The task: From the listing below, copy each line where "left" occurs.

Material shown:
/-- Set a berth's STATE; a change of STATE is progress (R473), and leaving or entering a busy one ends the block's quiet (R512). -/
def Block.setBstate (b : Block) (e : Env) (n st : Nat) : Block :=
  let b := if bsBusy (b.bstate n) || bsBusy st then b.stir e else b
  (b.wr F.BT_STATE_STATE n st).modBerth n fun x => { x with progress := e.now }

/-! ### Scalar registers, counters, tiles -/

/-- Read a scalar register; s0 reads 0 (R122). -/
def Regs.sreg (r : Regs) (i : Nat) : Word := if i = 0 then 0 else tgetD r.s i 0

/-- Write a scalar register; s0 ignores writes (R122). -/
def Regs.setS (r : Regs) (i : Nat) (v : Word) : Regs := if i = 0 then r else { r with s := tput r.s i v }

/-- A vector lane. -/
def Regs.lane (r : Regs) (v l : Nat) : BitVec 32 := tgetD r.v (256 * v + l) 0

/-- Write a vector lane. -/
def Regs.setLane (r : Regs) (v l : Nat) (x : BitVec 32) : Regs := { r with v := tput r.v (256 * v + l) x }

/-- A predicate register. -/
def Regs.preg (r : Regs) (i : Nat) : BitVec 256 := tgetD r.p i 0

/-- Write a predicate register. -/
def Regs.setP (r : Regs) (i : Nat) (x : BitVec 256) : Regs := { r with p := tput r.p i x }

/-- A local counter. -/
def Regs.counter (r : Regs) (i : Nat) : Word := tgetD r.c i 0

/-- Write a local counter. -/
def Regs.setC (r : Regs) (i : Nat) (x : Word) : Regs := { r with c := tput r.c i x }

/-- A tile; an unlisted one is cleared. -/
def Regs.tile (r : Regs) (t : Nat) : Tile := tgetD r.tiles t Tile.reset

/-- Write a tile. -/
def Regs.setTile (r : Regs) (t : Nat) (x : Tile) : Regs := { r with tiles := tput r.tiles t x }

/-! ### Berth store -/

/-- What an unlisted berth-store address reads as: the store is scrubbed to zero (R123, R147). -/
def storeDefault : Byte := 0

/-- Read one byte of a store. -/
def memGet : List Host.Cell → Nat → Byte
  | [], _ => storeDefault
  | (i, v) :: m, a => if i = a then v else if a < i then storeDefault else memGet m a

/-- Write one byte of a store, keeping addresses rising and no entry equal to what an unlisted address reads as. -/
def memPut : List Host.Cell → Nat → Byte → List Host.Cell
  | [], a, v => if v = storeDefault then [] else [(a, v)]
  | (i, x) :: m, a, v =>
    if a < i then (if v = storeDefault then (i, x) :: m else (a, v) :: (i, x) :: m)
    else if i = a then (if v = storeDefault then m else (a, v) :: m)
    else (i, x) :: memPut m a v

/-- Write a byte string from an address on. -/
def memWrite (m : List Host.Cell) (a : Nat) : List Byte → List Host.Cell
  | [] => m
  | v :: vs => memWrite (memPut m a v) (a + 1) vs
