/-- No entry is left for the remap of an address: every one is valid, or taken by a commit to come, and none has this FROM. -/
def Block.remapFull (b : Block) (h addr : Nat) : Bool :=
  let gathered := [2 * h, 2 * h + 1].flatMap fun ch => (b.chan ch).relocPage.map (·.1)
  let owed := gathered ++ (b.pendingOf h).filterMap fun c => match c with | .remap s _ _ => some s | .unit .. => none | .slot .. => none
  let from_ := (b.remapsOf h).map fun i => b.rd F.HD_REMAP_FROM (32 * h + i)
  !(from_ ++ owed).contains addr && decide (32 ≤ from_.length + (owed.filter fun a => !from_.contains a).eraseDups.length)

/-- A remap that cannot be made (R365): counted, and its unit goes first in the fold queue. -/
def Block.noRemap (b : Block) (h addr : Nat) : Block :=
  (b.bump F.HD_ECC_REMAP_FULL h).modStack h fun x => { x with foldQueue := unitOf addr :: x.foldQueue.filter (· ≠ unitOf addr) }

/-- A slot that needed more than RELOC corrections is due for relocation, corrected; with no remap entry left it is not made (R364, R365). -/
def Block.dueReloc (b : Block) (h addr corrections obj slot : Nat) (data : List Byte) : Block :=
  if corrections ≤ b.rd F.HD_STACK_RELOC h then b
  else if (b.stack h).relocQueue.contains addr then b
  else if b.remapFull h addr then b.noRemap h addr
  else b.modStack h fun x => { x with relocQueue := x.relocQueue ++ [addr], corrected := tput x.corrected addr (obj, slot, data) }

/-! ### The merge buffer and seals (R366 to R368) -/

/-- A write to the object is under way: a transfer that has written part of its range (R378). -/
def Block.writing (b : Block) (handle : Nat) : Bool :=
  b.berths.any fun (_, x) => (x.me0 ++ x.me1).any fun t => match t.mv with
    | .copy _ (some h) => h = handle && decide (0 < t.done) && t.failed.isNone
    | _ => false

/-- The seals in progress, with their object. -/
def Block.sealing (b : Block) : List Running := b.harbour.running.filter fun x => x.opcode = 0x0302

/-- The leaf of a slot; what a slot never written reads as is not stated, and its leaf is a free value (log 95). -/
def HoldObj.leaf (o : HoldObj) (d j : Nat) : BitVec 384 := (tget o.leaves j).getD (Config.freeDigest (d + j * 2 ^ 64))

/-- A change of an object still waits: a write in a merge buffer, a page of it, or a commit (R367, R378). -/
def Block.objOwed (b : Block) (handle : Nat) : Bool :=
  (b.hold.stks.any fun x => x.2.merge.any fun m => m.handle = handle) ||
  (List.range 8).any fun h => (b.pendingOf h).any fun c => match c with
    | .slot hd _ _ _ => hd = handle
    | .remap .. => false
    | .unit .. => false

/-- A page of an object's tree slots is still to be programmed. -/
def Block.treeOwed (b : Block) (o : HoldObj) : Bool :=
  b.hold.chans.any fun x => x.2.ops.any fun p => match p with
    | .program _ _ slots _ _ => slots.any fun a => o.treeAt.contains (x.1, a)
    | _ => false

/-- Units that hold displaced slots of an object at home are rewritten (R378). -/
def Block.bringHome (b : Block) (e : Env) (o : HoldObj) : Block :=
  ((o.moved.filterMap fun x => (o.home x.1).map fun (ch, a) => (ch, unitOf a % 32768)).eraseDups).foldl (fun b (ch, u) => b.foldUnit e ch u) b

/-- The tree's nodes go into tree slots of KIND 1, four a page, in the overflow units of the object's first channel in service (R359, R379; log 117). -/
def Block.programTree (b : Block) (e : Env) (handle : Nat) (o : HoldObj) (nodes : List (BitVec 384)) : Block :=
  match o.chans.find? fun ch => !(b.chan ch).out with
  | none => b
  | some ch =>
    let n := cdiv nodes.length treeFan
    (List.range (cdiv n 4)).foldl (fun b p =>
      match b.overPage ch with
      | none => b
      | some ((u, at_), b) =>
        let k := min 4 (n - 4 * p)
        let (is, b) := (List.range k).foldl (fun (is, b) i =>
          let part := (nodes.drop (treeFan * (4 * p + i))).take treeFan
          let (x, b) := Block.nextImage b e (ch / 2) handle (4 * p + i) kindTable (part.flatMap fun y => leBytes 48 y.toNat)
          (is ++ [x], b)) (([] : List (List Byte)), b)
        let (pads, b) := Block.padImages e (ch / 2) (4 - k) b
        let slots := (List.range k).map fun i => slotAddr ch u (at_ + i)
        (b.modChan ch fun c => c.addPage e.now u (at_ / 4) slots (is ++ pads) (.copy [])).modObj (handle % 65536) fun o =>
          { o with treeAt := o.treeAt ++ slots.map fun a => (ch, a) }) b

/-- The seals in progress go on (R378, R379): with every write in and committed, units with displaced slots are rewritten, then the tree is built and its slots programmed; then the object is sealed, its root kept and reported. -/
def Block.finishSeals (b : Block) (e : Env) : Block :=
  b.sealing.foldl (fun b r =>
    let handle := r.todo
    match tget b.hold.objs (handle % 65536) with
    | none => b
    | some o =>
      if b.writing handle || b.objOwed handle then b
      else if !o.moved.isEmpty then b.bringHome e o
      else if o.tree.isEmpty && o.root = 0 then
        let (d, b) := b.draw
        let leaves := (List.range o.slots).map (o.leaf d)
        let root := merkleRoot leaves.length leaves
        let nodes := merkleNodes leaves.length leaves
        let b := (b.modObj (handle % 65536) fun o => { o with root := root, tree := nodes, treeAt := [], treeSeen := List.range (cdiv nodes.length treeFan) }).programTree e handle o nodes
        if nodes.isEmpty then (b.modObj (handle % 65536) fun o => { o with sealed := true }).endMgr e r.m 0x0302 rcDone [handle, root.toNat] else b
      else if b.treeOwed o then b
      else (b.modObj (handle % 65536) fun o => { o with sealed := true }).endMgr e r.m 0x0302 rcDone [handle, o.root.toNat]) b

Response to this exercise:
/-- No entry is left for the remap of an address: every one is valid, or taken by a commit to come, and none has this FROM. -/
/-- A slot that needed more than RELOC corrections is due for relocation, corrected; with no remap entry left it is not made (R364, R365). -/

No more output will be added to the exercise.